Not surprisingly, the initiative is being opposed by the California Medical Association, which labels it the “trial attorneys’ ballot.”  They argue that it would only raise costs (although one would think that raising a cap after 39 years doesn’t seem unreasonable), and assert that the drug testing provisions have been added simply because they poll well among voters. 

They might well be right about the trial attorneys being behind the ballot, but what both sides should be thinking about is why the drug testing provisions do poll so well.  People who are supposed to care about patient safety should be working for those kinds of protections.  In fact, I wonder why physicians and other health care professionals don’t already face such drug tests everywhere already. 

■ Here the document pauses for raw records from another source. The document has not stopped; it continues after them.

theorem fltresAbandon (c : CtxId) (s2 : Bool) (token : BitVec 8) : Statement (.fltresAbandon c s2 token) := by
  intro r _ hr; cases hr

theorem fltqRead (q : SeqId) (d : SReg) : Statement (.fltqRead q d) := by
  intro r _ hr; cases hr

theorem fltq2Read (q : SeqId) (d : SReg) : Statement (.fltq2Read q d) := by
  intro r _ hr; cases hr

theorem sublogRead (q : SeqId) (d : SReg) : Statement (.sublogRead q d) := by
  intro r _ hr; cases hr

theorem parklogRead (q : SeqId) (d : SReg) : Statement (.parklogRead q d) := by
  intro r _ hr; cases hr

theorem audlogRead (q : SeqId) (d : SReg) : Statement (.audlogRead q d) := by
  intro r _ hr; cases hr

theorem fablogRead (q : SeqId) (d : SReg) : Statement (.fablogRead q d) := by
  intro r _ hr; cases hr

theorem sweep (die : BitVec 2) : Statement (.sweep die) := by
  intro r _ hr; cases hr

theorem scrubPage (die : BitVec 2) : Statement (.scrubPage die) := by
  intro r _ hr; cases hr

theorem pgmap (p : BitVec 4) (v : Word) : Statement (.pgmap p v) := by
  intro r _ hr; cases hr

theorem pgmapPageTaken (p : BitVec 4) : Statement (.pgmapPageTaken p) := by
  intro r _ hr; cases hr

theorem pgunmap (p : BitVec 4) (v : Word) : Statement (.pgunmap p v) := by
  intro r _ hr; cases hr

theorem pgfree (v : Word) : Statement (.pgfree v) := by
  intro r _ hr; cases hr

theorem cvadmit (c : CtxId) (v : Word) : Statement (.cvadmit c v) := by
  intro r _ hr; cases hr

theorem codeVaultAdmissionEnd : Statement (.codeVaultAdmissionEnd) := by
  intro r _ hr; cases hr

theorem cvwd1 (v : Word) : Statement (.cvwd1 v) := by
  intro r _ hr; cases hr

theorem vload (v : Word) : Statement (.vload v) := by
  intro r _ hr; cases hr

theorem shardTimeout (n : Nat) : Statement (.shardTimeout n) := by
  intro r _ hr; cases hr

theorem burgeeSend : Statement (.burgeeSend) := by
  intro r _ hr; cases hr

theorem burgeedst (v : Word) : Statement (.burgeedst v) := by
  intro r _ hr; cases hr

theorem weircfgHeight (die : BitVec 2) (v : BitVec 9) : Statement (.weircfgHeight die v) := by
  intro r _ hr; cases hr

theorem vaultcfgSize (die : BitVec 2) (v : BitVec 8) : Statement (.vaultcfgSize die v) := by
  intro r _ hr; cases hr

theorem rnpool (p : BitVec 4) (v : Word) : Statement (.rnpool p v) := by
  intro r _ hr; cases hr

theorem preqSaveContext (c : CtxId) : Statement (.preqSaveContext c) := by
  intro r _ hr; cases hr

theorem preqSavePolder (p : BitVec 4) : Statement (.preqSavePolder p) := by
  intro r _ hr; cases hr

theorem preqPartitionSwap (p q : BitVec 4) : Statement (.preqPartitionSwap p q) := by
  intro r _ hr; cases hr

theorem preqRestorePolder (p : BitVec 4) : Statement (.preqRestorePolder p) := by
  intro r _ hr; cases hr

theorem forcedSave (c : CtxId) : Statement (.forcedSave c) := by
  intro r _ hr; cases hr

theorem contextRestore (c : CtxId) : Statement (.contextRestore c) := by
  intro r _ hr; cases hr

theorem swapExchange : Statement (.swapExchange) := by
  intro r _ hr; cases hr

theorem uncorrectableError (site : ErrSite) : Statement (.uncorrectableError site) := by
  intro r _ hr; cases hr

theorem dieLinkFailure (a b : Nat) : Statement (.dieLinkFailure a b) := by
  intro r _ hr; cases hr

theorem auditReplay (k core : Nat) (wrong : Word) : Statement (.auditReplay k core wrong) := by
  intro r _ hr; cases hr

theorem suspectClr (core : Nat) : Statement (.suspectClr core) := by
  intro r _ hr; cases hr

theorem suspectQuar (core : Nat) (on : Bool) : Statement (.suspectQuar core on) := by
  intro r _ hr; cases hr

theorem leveeClosing (n : BitVec 14) : Statement (.leveeClosing n) := by
  intro r _ hr; cases hr

theorem leveeCloseComplete (n : BitVec 14) : Statement (.leveeCloseComplete n) := by
  intro r _ hr; cases hr

theorem leveeOpen (n : BitVec 14) : Statement (.leveeOpen n) := by
  intro r _ hr; cases hr

theorem regionDetach (n : BitVec 14) : Statement (.regionDetach n) := by
  intro r _ hr; cases hr

theorem poolLinkDown (port : BitVec 2) : Statement (.poolLinkDown port) := by
  intro r _ hr; cases hr

theorem poolCompletionTimeout (port : BitVec 2) : Statement (.poolCompletionTimeout port) := by
  intro r _ hr; cases hr

theorem poolIdeLoss (port : BitVec 2) : Statement (.poolIdeLoss port) := by
  intro r _ hr; cases hr

theorem viralIndication (port : BitVec 2) : Statement (.viralIndication port) := by
  intro r _ hr; cases hr

theorem backInvalidationSnoop (k : Snoop) (addr : Nat) :
    Statement (.backInvalidationSnoop k addr) := by
  intro r _ hr; cases hr

theorem readRequest (port : Nat) (p : Packet) : Statement (.readRequest port p) := by
  intro r _ hr; cases hr

theorem writeRequest (port : Nat) (p : Packet) : Statement (.writeRequest port p) := by
  intro r _ hr; cases hr

theorem atomicRequest (port : Nat) (p : Packet) : Statement (.atomicRequest port p) := by
  intro r _ hr; cases hr

theorem readResponse (port : Nat) (p : Packet) : Statement (.readResponse port p) := by
  intro r _ hr; cases hr

theorem writeAcknowledgement (port : Nat) (p : Packet) : Statement (.writeAcknowledgement port p) := by
  intro r _ hr; cases hr

theorem errorResponse (port : Nat) (p : Packet) : Statement (.errorResponse port p) := by
  intro r _ hr; cases hr

theorem shard (port : Nat) (p : Packet) : Statement (.shard port p) := by
  intro r _ hr; cases hr

theorem shardRequest (port : Nat) (p : Packet) : Statement (.shardRequest port p) := by
  intro r _ hr; cases hr

theorem burgee (port : Nat) (p : Packet) : Statement (.burgee port p) := by
  intro r _ hr; cases hr

theorem fabricRequestTimeout (rtag : Word) : Statement (.fabricRequestTimeout rtag) := by
  intro r _ hr; cases hr

theorem fabricAckTimeout (port : Nat) : Statement (.fabricAckTimeout port) := by
  intro r _ hr; cases hr

theorem fabricLinkDown (port : Nat) : Statement (.fabricLinkDown port) := by
  intro r _ hr; cases hr

theorem commonsMeteringPeriod : Statement (.commonsMeteringPeriod) := by
  intro r _ hr; cases hr

theorem qosWindow : Statement (.qosWindow) := by
  intro r _ hr; cases hr

theorem atomicCredit : Statement (.atomicCredit) := by
  intro r _ hr; cases hr

theorem pdctlConfigure (p : BitVec 4) : Statement (.pdctlConfigure p) := by
  intro r _ hr; cases hr

theorem pdctlActivate (p : BitVec 4) (v : Word) : Statement (.pdctlActivate p v) := by
  intro r _ hr; cases hr

theorem pdctlDestroy (p : BitVec 4) : Statement (.pdctlDestroy p) := by
  intro r _ hr; cases hr

theorem polderDestroyComplete (p : BitVec 4) : Statement (.polderDestroyComplete p) := by
  intro r _ hr; cases hr

theorem commons (k : BitVec 2) (v : Word) : Statement (.commons k v) := by
  intro r _ hr; cases hr

theorem keyctlGenerate (k : BitVec 5) : Statement (.keyctlGenerate k) := by
  intro r _ hr; cases hr

theorem keyctlErase (k : BitVec 5) : Statement (.keyctlErase k) := by
  intro r _ hr; cases hr

theorem sealld (c : CtxId) (v : Word) : Statement (.sealld c v) := by
  intro r _ hr; cases hr

theorem mkey (v : Word) : Statement (.mkey v) := by
  intro r _ hr; cases hr

theorem bootrec (v : Word) : Statement (.bootrec v) := by
  intro r _ hr; cases hr

theorem hostBar2Access (fn : BitVec 4) (off : BarPlace) (size : Nat) (data : Option (List Byte)) :
    Statement (.hostBar2Access fn off size data) := by
  intro r _ hr; cases hr

theorem msixUnmask (fn : BitVec 4) (vec : Nat) : Statement (.msixUnmask fn vec) := by
  intro r _ hr; cases hr

theorem configurationRequest : Statement (.configurationRequest) := by
  intro r _ hr; cases hr

theorem getTdispVersion (fn : BitVec 4) : Statement (.getTdispVersion fn) := by
  intro r _ hr; cases hr

theorem getTdispCapabilities (fn : BitVec 4) : Statement (.getTdispCapabilities fn) := by
  intro r _ hr; cases hr

theorem lockInterfaceRequest (fn : BitVec 4) : Statement (.lockInterfaceRequest fn) := by
  intro r _ hr; cases hr

theorem getDeviceInterfaceReport (fn : BitVec 4) : Statement (.getDeviceInterfaceReport fn) := by
  intro r _ hr; cases hr

theorem getDeviceInterfaceState (fn : BitVec 4) : Statement (.getDeviceInterfaceState fn) := by
  intro r _ hr; cases hr

theorem startInterfaceRequest (fn : BitVec 4) : Statement (.startInterfaceRequest fn) := by
  intro r _ hr; cases hr

theorem stopInterfaceRequest (fn : BitVec 4) : Statement (.stopInterfaceRequest fn) := by
  intro r _ hr; cases hr

theorem negotiateAlgorithms (offered : List Bool) : Statement (.negotiateAlgorithms offered) := by
  intro r _ hr; cases hr

theorem getMeasurements (slot : Nat) (index : Nat) (signed : Bool) : Statement (.getMeasurements slot index signed)
    := by
  intro r _ hr; cases hr

theorem ideKm (stream : Nat) : Statement (.ideKm stream) := by
  intro r _ hr; cases hr

theorem ideIntegrityFailure (stream : Nat) : Statement (.ideIntegrityFailure stream) := by
  intro r _ hr; cases hr

theorem moduleReset : Statement (.moduleReset) := by
  intro r _ hr; cases hr

theorem powerLoss : Statement (.powerLoss) := by
  intro r _ hr; cases hr

theorem thermalWarning (die : Nat) : Statement (.thermalWarning die) := by
  intro r _ hr; cases hr

theorem thermalTrip (die : Nat) : Statement (.thermalTrip die) := by
  intro r _ hr; cases hr

theorem firmwareUpdate (version : Nat) (image : List Byte) (signature : List Byte) : Statement (.firmwareUpdate
    version image signature) := by
  intro r _ hr; cases hr

theorem poolLinkActive (port : BitVec 2) (narrow slow : Bool) : Statement (.poolLinkActive port narrow slow) := by
  intro r _ hr; cases hr

theorem sweepComplete (die : BitVec 2) : Statement (.sweepComplete die) := by
  intro r _ hr; cases hr

theorem spdmSecuredSession (slot : Nat) : Statement (.spdmSecuredSession slot) := by
  intro r _ hr; cases hr

theorem otherPacketType (port : Nat) (p : Packet) : Statement (.otherPacketType port p) := by
  intro r _ hr; cases hr

end Sys2Proof.Laws.Fields
end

After all, data suggests that 10-15% of physicians will have a substance abuse problem at some point in their lives.  The HHS Inspector General and a colleague raised this issue in an op-ed in The New York Times, Why Aren’t Doctors Drug Tested?  They cite cases where medical professionals with addiction problems stole drugs and adversely impacted patient care, but the problem is broader.  Over a year ago researchers from Johns Hopkins called for random drug and alcohol tests of physicians, as well as mandatory testing when there are unexpected patient outcomes – similar to what happens to pilots, railroad engineers or bus drivers when there are fatal crashes.  There hasn’t been a rush to put this into place.

On the other hand, states and some physician organizations, like the American Society of Interventional Pain Physicians, are in favor of allowing or even requiring physicians to have their patients take drug tests in order to get prescription painkillers.  Testing is OK for bus drivers and for patients, but not for physicians and other health care providers? 

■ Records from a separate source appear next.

/-- Rows 011, 100 and 111 of R313. -/
theorem test_decode_transfer_matrix_system_1 :
    ∀ x ∈ ([ (0x60000000C204050600630000, .tld plain { sp := 2, b := 4, p := 5, g := 6, sc := .die, win := true, pad := false, ch := .c96 })
          , (0x60800000DE04050600848000, .tst plain { sp := 30, b := 4, p := 5, g := 6, sc := .dev, win := false, pad := true, ch := .c48 })
          , (0x60400000C204050600008000, .tldRows plain { sp := 2, b := 4, n := 5, g := 6, ch := .c48 })
          , (0x60C00000C204050600010000, .tscat plain { sp := 2, b := 4, n := 5, g := 6, ch := .c96 })
          , (0x61C00000C204050600000000, .tldAdp plain { sp := 2, b := 4, n := 5, g := 6, ch := .flat })
          , (0x61000000010203040500001F, .scopy plain 31 1 2 3 4 5)
          , (0x61400000C1C2030000000000, .rrot plain 1 2 3)
          , (0x618000000900000000538000, .wld plain { sc := .cluster, ws := true, wf := .bf16, form := .s4 } 9)
          , (0x80000000D444000000550FF0, .mma plain { acc := 20, a := .group 4, trec := 2, ws := true, af := .e5m2, wf := .w3g48, form := .dense, kx := 1, re := 7, ce := 15 })
          , (0x80400000D4C3000000EBF800, .mmas plain { acc := 20, a := .scratch 3, trec := 7, ws := false, af := .bf16, wf := .bf16, form := .s3, kx := 7, re := 0, ce := 0 })
          , (0x80800000D4C3C400003BFFD9, .mmag plain { acc := 20, a := .scratch 3, adp := 4, trec := 1, up := true, af := .bf16, nm1 := 31, as := 63, re := 5, ce := 9 })
          , (0x80C00000D403000000D00000, .mzero plain true 6 20 3)
          , (0x810000000300000000A00000, .mstat plain 5 3)
          , (0xE00000000506070000000000, .tsub plain 5 6 7)
          , (0xE04000000506070000000000, .tcan plain false 5 6 7)
          , (0xE08000000506000000000000, .dqpush plain 5 6)
          , (0xE0C000000506000000000000, .dqpop plain 5 6)
          , (0xE10000000506F00000000000, .dqstl plain 5 6 none)
          , (0xE14000000506000000000000, .watch plain 5 6)
          , (0xE18000000506000000000000, .unwatch plain 5 6) ] : List (Nat × Instr)),
      decodeTableWord 96 x.1 = some x.2 := by decide +kernel

/-- Rows 011, 100 and 111 of R313. -/
theorem test_decode_transfer_matrix_system_2 :
    ∀ x ∈ ([ (0xE1C000000500070000000001, .resq plain true 5 0 7)
          , (0xE20000000506000000000000, .carve plain 5 6)
          , (0xE2400000050000000000031E, .sysrd plain 5 .froute)
          , (0xE28000000006000000000119, .syswr plain .pdcore0 6)
          , (0xE2C000000506070000000002, .tlbinv plain true false 5 6 7)
          , (0xE300000000060000002B0000, .psdone plain 6 43)
          , (0xE34000000500000001050000, .rdcnt plain 5 0x105)
          , (0xE38000000500000000000000, .rdtime plain 5)
          , (0xE3C000000506000000000000, .notify plain 5 6) ] : List (Nat × Instr)),
      decodeTableWord 96 x.1 = some x.2 := by decide +kernel

/-- Rows 101 and 110 of R313. -/
theorem test_decode_vector_1 :
    ∀ x ∈ ([ (0xA00000004142430000110000, .vadd plain { fmt := .bf16, rm := .rne, sat := false, pz := false, lane := none } 1 2 (.v 3))
          , (0xA0400000414203008728C000, .vsub plain { fmt := .i8, rm := .dyn, sat := true, pz := true, lane := some 7 } 1 2 (.s 3))
          , (0xA08000004142430000600000, .vmul plain { fmt := .z64, rm := .dyn, sat := false, pz := false, lane := none } 1 2 (.v 3))
          , (0xA0C0000044454647820A0000, .vfma plain { fmt := .fp32, rm := .rtz, sat := false, pz := false, lane := some 2 } 4 5 (.v 6) (.v 7))
          , (0xA10000004142430000080000, .vmin plain { fmt := .fp32, rm := .dyn, sat := false, pz := false, lane := none } 1 2 (.v 3))
          , (0xA14000004142030000480000, .vmax plain { fmt := .z8, rm := .dyn, sat := false, pz := false, lane := none } 1 2 (.s 3))
          , (0xA18000004142000000388000, .vabs plain { fmt := .i32, rm := .dyn, sat := true, pz := false, lane := none } 1 2)
          , (0xA1C000004142000000080000, .vneg plain { fmt := .fp32, rm := .dyn, sat := false, pz := false, lane := none } 1 2)
          , (0xA20000004142430000000000, .vand plain { fmt := .raw, rm := .dyn, sat := false, pz := false, lane := none } 1 2 (.v 3))
          , (0xA24000004142030000300000, .vor plain { fmt := .i16, rm := .dyn, sat := false, pz := false, lane := none } 1 2 (.s 3))
          , (0xA28000004142430000404000, .vxor plain { fmt := .i64, rm := .dyn, sat := false, pz := true, lane := none } 1 2 (.v 3))
          , (0xA2C000004142030000500000, .vshl plain { fmt := .z16, rm := .dyn, sat := false, pz := false, lane := none } 1 2 (.s 3))
          , (0xA30000004142430000580000, .vshr plain { fmt := .z32, rm := .dyn, sat := false, pz := false, lane := none } 1 2 (.v 3))
          , (0xA34000008542430000080600, .vcmp plain .un { fmt := .fp32, rm := .dyn, sat := false, pz := false, lane := none } 5 2 (.v 3))
          , (0xA38000004142438486000000, .vsel plain { fmt := .raw, rm := .dyn, sat := false, pz := false, lane := some 6 } 1 2 3 4)
          , (0xA3C000004142000000280000, .vpcnt plain (.elems { fmt := .i8, rm := .dyn, sat := false, pz := false, lane := none } 1 2))
          , (0xA3C000002182000000700100, .vpcnt plain (.pred .i4 33 2))
          , (0xA40000008142030000280000, .vbtst plain { fmt := .i8, rm := .dyn, sat := false, pz := false, lane := none } 1 2 (.s 3))
          , (0xA44000004142000000140000, .vred plain .add { fmt := .bf16, rm := .rdn, sat := false, pz := false, lane := none } 1 2)
          , (0xA48000004142000000280200, .vscan plain .max { fmt := .i8, rm := .dyn, sat := false, pz := false, lane := none } 1 2) ] : List (Nat × Instr)),
      decodeTableWord 96 x.1 = some x.2 := by decide +kernel

/-- Rows 101 and 110 of R313. -/
theorem test_decode_vector_2 :
    ∀ x ∈ ([ (0xC000000048420000000B8010, .vcvt plain .bf16 { fmt := .fp32, rm := .rup, sat := true, pz := false, lane := none } 8 2)
          , (0xC04000004142430000700100, .vpack plain true { fmt := .i4, rm := .dyn, sat := false, pz := false, lane := none } 1 2 3)
          , (0xC08000004142430000680000, .vunpk plain false { fmt := .i6, rm := .dyn, sat := false, pz := false, lane := none } 1 2 3)
          , (0xC0C000004142000000090B00, .vsfn plain .silu { fmt := .fp32, rm := .rne, sat := false, pz := false, lane := none } 1 2)
          , (0xC10000004142430000100000, .vperm plain { fmt := .bf16, rm := .dyn, sat := false, pz := false, lane := none } 1 2 3)
          , (0xC14000004109000000680000, .vbcast plain { fmt := .i6, rm := .dyn, sat := false, pz := false, lane := none } (.scalar 1 9))
          , (0xC14000004142090000180000, .vbcast plain { fmt := .e4m3, rm := .dyn, sat := false, pz := false, lane := none } (.vector 1 2 9))
          , (0xC180000041090A0000608000, .vidx plain { fmt := .z64, rm := .dyn, sat := true, pz := false, lane := none } 1 9 10)
          , (0xC1C000004142000083204000, .vmovs plain (.move .e5m2 true (some 3) 1 2))
          , (0xC1C0000041090A0000680100, .vmovs plain (.ins .i6 1 9 10))
          , (0xC1C0000009410A0000380200, .vmovs plain (.ext .i32 9 1 10))
          , (0xC1C000004182000000780300, .vmovs plain (.fromq 1 2))
          , (0xC1C000008241000000780400, .vmovs plain (.toq 2 1))
          , (0xC1C000004142000000780500, .vmovs plain (.as .pimg false none 1 2))
          , (0xC20000004142000081280000, .vcprs plain { fmt := .i8, rm := .dyn, sat := false, pz := false, lane := some 1 } 1 2)
          , (0xC24000004142000081284000, .vxpnd plain { fmt := .i8, rm := .dyn, sat := false, pz := true, lane := some 1 } 1 2)
          , (0xC28000008182830000000500, .qand plain true false true 1 2 3)
          , (0xC2C000008182830000000200, .qor plain false true false 1 2 3)
          , (0xC30000008182000000000000, .qnot plain 1 2) ] : List (Nat × Instr)),
      decodeTableWord 96 x.1 = some x.2 := by decide +kernel

/-! Witnesses: for each statement, states and operands that meet its hypotheses, clause by clause. Names of the theorems are
those of the statements. -/

def isNext : Answer → Bool
  | .next _ => true
  | _ => false

theorem isNext_iff {r : Answer} : isNext r = true ↔ ∃ t, r = .next t := by
  cases r <;> simp [isNext]

def answers {ε α : Type} : Except ε α → Bool
  | .ok _ => true
  | .error _ => false

/-- A context with a field set, on its machine. -/
def onX (c : Ctx) : State := machine c .X
def onL (c : Ctx) : State := machine c .L
def onC (c : Ctx) : State := machine c .C
def onS (c : Ctx) : State := machine c .S

/-- R325: ADD s5, s6, s7. -/
def addWord : InstrWord := 0x008000000506070000000000#96

/-- The state in which the word stands where the next step fetches it. -/
def placed (w : InstrWord) : State := State.reset.withFetchWord 96 w.toNat

theorem witness_MemoryStaysCanonical :
    Memory.wf (placed addWord).mem = true ∧ Memory.wf (placed addWord).pool = true
      ∧ isNext (step (placed addWord)) = true := by decide +kernel

/-- The line that holds a word in slot 0 for X, and a context that holds it. -/
def lineWith (w : InstrWord) : Line := BitVec.ofNat 512 (bootLine .X w)
def holding (w : InstrWord) : Ctx := (bootCtx .X).modSeq .X fun x => { x with line := some (lineWith w) }

/-- A neutral context on an image of the code vault whose line 1 holds a word. -/
def neutralCtx (q : Seqr) : Ctx := { bootCtx q with neutral := some 1, vault := some 7, priv := .task }
def vaultImage (w : InstrWord) : VaultImage :=
  { id := 7, hash := 0, bytes := leBytes 0 64 ++ leBytes (bootLine .X w) 64, windows := [], carve := 0, places := []
    withdrawn := false }
/-- The same, placed on die 0. -/
def placedImage (w : InstrWord) : VaultImage := { vaultImage w with places := List.replicate 4 (3, 1) }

Providers, heal thyselves.

Our health care system simply does not have a culture of patient safety, or of quality improvement, and the two are related.  Everyone is too focused on either increasing their own revenue or cutting someone else’s costs.  There’s precious little emphasis – well, financial emphasis anyway -- on team work, collecting and sharing data, or using the data to improve processes of care. 

Our malpractice system exacerbates the situation, as it focuses on placing blame rather than assuring quality.  As best I can tell, neither patients nor providers like the current system, nor benefit much from it.  The odds that a patient suffering harm from their care will actually get compensation, or that truly incompetent providers will be stopped from practicing, are better than playing the lottery, but not so much that you’d want to put a bet on it happening. 

If we’re truly committed to patient safety, it has to start with fuller, broader and better collection of data, then using that data to weed out the actually incompetent providers, to identify medical errors and substandard outcomes, and to create feedback mechanisms to improve patient care.   Studies have already shown that fuller disclosure of errors and even just apologies actually reduce both malpractice claims and possibly overall costs.  So why isn’t there more disclosure?

Recent studies have greatly increased estimates of deaths due to errors in hospitals and help expose the tip of the iceberg of errors in outpatient settings.  We know patient safety is a problem, and a big one at that.  It’s not sexy like ACOs or mobile apps, but if we don’t focus more of our attention – much more – on it then shame on us.